The fact that individuals in big corporations do not want to make decisions is a recurring theme in Dilbert. And it's often true. How many defense lawyers have waited months to get a decision from their client? The bigger the decision, the less one person wants to make it. As a general rule, plaintiff lawyers have no concept that this is how insurance companies and other corporations operate. Plaintiff lawyers assume that the defense lawyer can make one phone call and get a million dollars in settlement authority for a mediation tomorrow. That's not how it works, even in cases with clear liability and large damages.

In big corporations one person does not want to be held accountable for making a big decision--like paying a lot of the company's money to settle the case. They don't want to have to defend the decision when someone up the food chain questions it. In big cases this can lead to a couple of things. First, delay. With delay maybe the case is assigned to someone else or an unlikely defense is spotted. Regardless, for many individuals managing litigation in a big corporation the pros of delay far outweigh the cons.

A second thing that indecision leads to is group think. Many times it takes a meeting to make a big decision. That way, no one person can be held responsible for the decision. Who should participate in the meeting? As many people as possible, since no one who was in the meeting can criticize the decision. But it takes time to schedule the meeting, leading to more delay. Delay and group think are big reasons that trial dates drive settlements. Sometimes everyone on the defense side will know that the company is going to settle the case, but the process has to run its course. With a trial date approaching, the decision can't be delayed any longer.
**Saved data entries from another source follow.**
-- ==== Sys2Proof/Tests/Slice0.lean ====
section
/-! SUPPORT. Tests: a state and operands that meet each statement's premises, ill-formed commands that are refused, and single steps. -/

set_option Elab.async false

namespace Sys2Proof.Tests
open Sys2Proof Sys2Proof.Machine

/-! ### States to start from -/

def running : State := { State.reset with power := { Power.init with held := false, refclk := true, suppliesOk := true, padsSafe := false } }
def st (l : List (Fld × Nat)) : State := l.foldl (fun s f => s.put f.1 f.2) running
def slip (id : Nat) (w : List Nat) : Taken := { id, words := w, started := false, staged := false, verdict := none }
def withRing (s : State) (n : Nat) (l : List Taken) : State := s.setRing n { Ring.init with taken := l, count := l.length }
def rawHost (flags : Nat) : Stream := { Stream.init with kind := 2, prot := 2, secs := { Sections.empty with geo := some { Geometry.zero with depth := 12, width := 512, height := 256, period := 2, phaseTable := 0x16000000, keyInterval := 30, flags, rateNum := 25, rateDen := 1 } } }
def eventsSec : List Byte := [5, 0, 12, 0, 5, 0, 100, 0, 1, 0, 0, 0]
def openSt (n : Nat) (l : List Taken) (b : List Byte) : State :=
  { withRing (st [(DRC.DRC_CFG_USABLE_MIB, 8192), (HIF.RP_CFG_ASID n, 9)]) n l with
    mmu := { Mmu.init with tlb := [(9, 7, 12, 0x5700D)] }, dram := (b.zipIdx.filter fun q => q.1 != 0).map fun q => (0x57000 + q.2, q.1) }
def words (a : Nat) (l : List Nat) : Tab Byte := ((l.flatMap (leBytes 4)).zipIdx.filter fun q => q.1 != 0).map fun q => (a + q.2, q.1)
def bytesAt (a : Nat) (l : List Byte) : Tab Byte := (l.zipIdx.filter fun q => q.1 != 0).map fun q => (a + q.2, q.1)
def mbxBase : Nat := 7872 * 2 ^ 20
def mbxSt (op seq len arg0 : Nat) (data : List Byte) (l : List (Fld × Nat)) : State :=
  { st ([(DRC.DRC_CFG_USABLE_MIB, 8192), (DRC.DRC_STAT_READY, 1)] ++ l) with
    keeper := { Keeper.init with opened := true }, dram := words (mbxBase + requestOff) [op, seq, len, arg0] ++ bytesAt (mbxBase + requestOff + 64) data }
def mbxReq (op seq len arg0 : Nat) (data : List Byte) : MbxReq := { op, seq, len, arg0, data }
def tiny : Stream := { (rawHost 0) with rp := 5, state := .opened, nextPic := 7, secs := { Sections.empty with geo := some { Geometry.zero with depth := 12, width := 2, height := 2, keyInterval := 1, rateNum := 25, rateDen := 1 } } }
def tinyDec : Stream := { Stream.init with kind := 6, prot := 2, rp := 5, state := .opened, nextPic := 7, dec := { Decoder.init with started := true }, secs := { Sections.empty with geo := some { Geometry.zero with codec := 2, tierLevel := 30, width := 64, height := 64, rateNum := 25, rateDen := 1 } } }
def sps0 : ParamSet := { kind := 1, id := 0, names := 0, ok := true, unsupported := false, high := false, level := 10, width := 1, height := 1, depth := 8, chroma := 2, ctu := 64, dpbSize := 1, reorder := 0, latency := 0 }
def pps0 : ParamSet := { sps0 with kind := 2 }
def vps0 : ParamSet := { sps0 with kind := 0 }
def au0 : CodecAu := { sets := [vps0, sps0, pps0], point := .none, rasl := false, poc := 0, shown := true, isRef := true, dropPrior := false, keeps := [], slices := [{ parsed := true, pps := 0, ended := true, inRange := true, inter := false, ctus := [0], list0 := [], uses := [] }], y := [[9]], cb := [], cr := [], hashBad := false }
def decSt : State := { ((openSt 5 [slip 7 [0x12340005, 3, 0x7000, 0, 0, 0x8000, 0, 1024, 64, 0x8100, 0, 16]] []).setStream 3 tinyDec).put MMU.HWIN_SIZE_GIB 1 with mmu := { Mmu.init with tlb := [(9, 7, 12, 0x5700D), (9, 8, 12, 0x40000000300D)] } }
def tinySeq : KSeq := tiny.geo.seq
def vol0 : Volume := { id := List.replicate 16 1#8, nsze := 2000000, shelves := 100, made := DTime.none, slots := [], shelf := [], seq := 1, since := 0, gen := 1, copyB := false, ckptSeq := 1 }
def mgz : Magazine := { single := true, cls := 0x010802, msix := true, nvm := true, mpsmin := 0, mqes := 63, capTo := 10, mdts := 0, active := true, lbaData := 4096, lbaMeta := 0, protect := false, nsze := 2000000, vwc := false, pairs := 8, blocks := [] }
def mag0 : Mag := { Mag.init with stage := .up, refclk := true, perst := false, inserted := some mgz, vol := some vol0 }
def tv0 : TakeVol := { port := 0, stripe := 0, length := 4096, durable := 0, chain := [5], fresh := [], aids := [], moves := [], commit := none, opened := true, aidWritten := none, closed := false, finished := false }
def tk0 : Take := { stream := 3, number := 1, layout := 0, verify := true, name := [], codec := 0, digest := 0, seqId := 0, slip := none, first := 5, start := DTime.none, fin := DTime.none, lastGood := none, vols := [tv0], partners := [], pics := [], next := 7, from' := 7, gapping := false, degraded := false, gaps := false, verifyFailed := false, incomplete := false, marks := [], marked := [], loadNum := 1, loadDen := 1, tailMs := 200, lagMs := 1000, bufMib := 64, commitTick := 0, commitNext := false, stop := none, closing := false }
def aid7 : AidEntry := { num := 7, flags := 1, off := 0, len := 1, epoch := 0, digest := 0, stamps := List.replicate 6 DTime.none, sha := [], mark := 0, note := [] }
def rec7 : RecPic := { num := 7, key := true, gap := false, held := true, data := [1#8], aid := aid7, offs := [(0, 0)], written := [0], verify := [0], moved := [], failed := [], back := [], givenTick := 0, writtenTick := 0, committed := [] }
def bndSt (l : List (Fld × Nat)) (m : Mag) (tk : List Take) : State :=
  let s := ((openSt 5 [] []).setStream 3 { tiny with recorded := !tk.isEmpty, nextPic := 9 }).setMag 0 m
  l.foldl (fun s f => s.put f.1 f.2) { s with bnd := { s.bnd with takes := tk } }
def readyFields : List (Fld × Nat) := [(BND.MG_STATE_STATE 0, msReady), (BND.MG_STATE_LINK_SPEED 0, 5), (BND.MG_STATE_LINK_WIDTH 0, 4), (BND.MG_WRITE_RATE_RATE 0, 2000)]
def e1 : TakeEntry := { number := 9, state := 2, layout := 0, stripe := 0, codec := 0, name := [], partner := [], first := 0, last := 1, pictures := 2, firstShelf := 4, shelves := 1, length := 8192, aidOff := 0, aidLen := 0, start := DTime.none, fin := DTime.none, digest := 0, seqId := 0, flags := 0 }
def capIng : IngestP := { portMask := 3, stripe := false, vc := 1, dataType := 0x2C, lanes := 4, hold := 0, trigger := 0xFF, frameBuffers := 2, laneRate := 1000, ingLines := 4, high := 1, low := 0, lineTimeout := 10, useFrameNumber := true }
def cap : Stream := { (rawHost 0) with kind := 1, rp := 5, state := .opened, nextPic := 7, secs := { Sections.empty with ingest := some capIng, geo := some { Geometry.zero with depth := 12, width := 8, height := 3, keyInterval := 1, rateNum := 25, rateDen := 1 } } }
def fr0 : Frame := { num := 6, frameNumber := 9, startTick := 0, members := [{ started := true, ended := false, next := 0, got := 0, rows := [] }, { started := false, ended := false, next := 0, got := 0, rows := [] }], emitted := 0, emitTick := 0, lastParts := 0, closed := false }
def row0 (l : Nat) (r : RowState) : IngRow := { line := l, st := r, cells := [1] }
def onPorts : List (Fld × Nat) := (List.range 6).map fun p => (⟨PWR.PD_STAT0 + 4 * (domainOf (0x140 + p) / 32), domainOf (0x140 + p) % 32, 1⟩, 1)
def capSt (l : List Frame) : State := (st (onPorts ++ [(STK.STK_STAT_CELLS, 80)] ++ (List.range 8).map fun k => (STK.BANK_FREE_CELLS k, 10))).setStream 3 { cap with frames := l, joined := [0], pics := l.map fun f => Pic.fresh f.num true 1 1 }
def kv : Stream := { Stream.init with kind := 2, prot := 2, rp := 5, state := .opened, nextPic := 2, secs := { Sections.empty with geo := some { Geometry.zero with codec := 1, depth := 12, width := 8, height := 130, period := 2, keyInterval := 1, rateNum := 25, rateDen := 1 }, rate := some { RateP.zero with quantMax := 63 } } }
def kvS : Stream := { kv with kind := 1, secs := { kv.secs with geo := some { Geometry.zero with codec := 1, depth := 12, width := 8, height := 66, period := 2, keyInterval := 1, rateNum := 25, rateDen := 1 } } }
def plan0 : Plan := { stream := 3, guardOff := false, pic := 1, target := 1000, reserve := 10, allot := [50, 50, 50], cap := [100, 100, 100], quant := [5, 5, 5] }
def unit0 (k : Nat) (b : List Nat) : UnitRec := { UnitRec.init with committed := true, code := { Coded.init with bytes := List.replicate k 7#8, gbits := b } }
def pic1 : Pic := { Pic.fresh 1 true 3 3 with input := List.replicate 130 (List.replicate 8 9), lands := List.range 130, dispatched := true, plan := some plan0 }
def engOn (l : List Nat) : List (Fld × Nat) := l.flatMap fun i => [(⟨PWR.PD_STAT0 + 4 * (i / 32), i % 32, 1⟩, 1), (engState i, stIdle)]
def kvSt (x : Stream) (l : List (Fld × Nat)) : State := (st (engOn [1, 2, 70, 71] ++ l)).setStream 3 x
def cmt : Commit := { last := false, signOk := true, reconOk := true, residueOk := true, read := [], choice := [], retry := [], units := [], wrong := none }
def runSt (i : Nat) (p : Pic) (x : Stream) (run : Nat) : State :=
  (kvSt { x with pics := [{ p with units := [(1, { p.unit 1 with runs := (p.unit 1).runs ++ [(unitOfEngine i, 4)] })] }] } [(engState i, stRunning), (engEpoch i, 4), (engProg i, 2)]).setEngine i { Engine.init with work := some (3, p.num, 1, run) }
def netw : NetP := { ports := 1, media := 0, sender := 0, tc := 5, vlan := false, ipv6 := false, pcp := 0, vid := 0, dscp := 0, hops := 1, maxPayload := 1000, ssrc := 9, pt := 96, mediaDelay := 0, tro := 0, paths := [] }
def nw (m : Nat) (l : List Pic) : Stream := { Stream.init with kind := 7, prot := 2, rp := 5, state := .opened, pics := l, secs := { Sections.empty with network := some { netw with media := m }, geo := some { Geometry.zero with depth := 8, codec := 2, width := 32, height := 40, rateNum := 25, rateDen := 1 } } }
def npic (num k : Nat) : Pic := { Pic.fresh num true 1 0 with released := true, releasedUnits := 1, slipWritten := true, readers := [256], stamps := (List.replicate 6 DTime.none).set 0 (dtOf 0), units := [(0, unit0 k [])] }
def flow0 : Flow := { stream := 4, path := 0, seq := 65535, period := 0, sending := [], j := 0, nextPic := 3, lastStart := 0, lastLen := 0, closing := false }
def nsSt (m : Nat) (l : List Pic) (v : Flow) (now : Nat) (r : List (Fld × Nat)) : State :=
  { (((st ((List.range 2).flatMap (fun p => [(NET.PORT_CFG_ENABLE p, 1), (NET.PORT_STAT_LINK_UP p, 1)]) ++ r)).setStream 4 (nw m l)).setFlow 1 2 (some v)) with time := now * 2 ^ 28 }
def frm (b : FrameBody) : NetFrame := { body := b, len := 64, queued := 5, due := 5, late := false }
def nqSt (now : Nat) (q : List (Nat × List NetFrame)) (r : List (Fld × Nat)) : State :=
  let s := nsSt 0 [npic 3 2560] flow0 now r
  s.setPort 1 (q.foldl (fun x e => x.setCls e.1 { NetClass.init with queue := e.2 }) (s.port 1))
The fact that defense costs and expenses can reach six figures usually does not outweigh the factors that cause delay. Defense costs are a cost of doing business. They are bills that have to be paid. For corporations with a lot of litigation, one case will not significantly affect the yearly defense costs. One reason for this is that many defense lawyers are going to bill their eight hours every day. If the company settles this case, then the lawyer is just going to work a different file. Corporations don't like to talk about this, but I think they know it.

In contrast to defense costs, a settlement is a voluntary payment to a plaintiff. Settlements do not have to be made. High defense costs can be blamed on the plaintiff lawyer for filing a frivolous case, the defense lawyer for over-billing, or even the judge for making bad rulings. Paying too much to settle a case, however, is more likely to be blamed on the person in the company who made the decision.   

 Ironically, the stars in the corporate world are the employees who are willing to speak out and make big decisions. You would think that all the employees would recognize this fact and act accordingly, but they don't. Most act like scared sheep. In just a few panes, Dilbert captures the essence of these principles.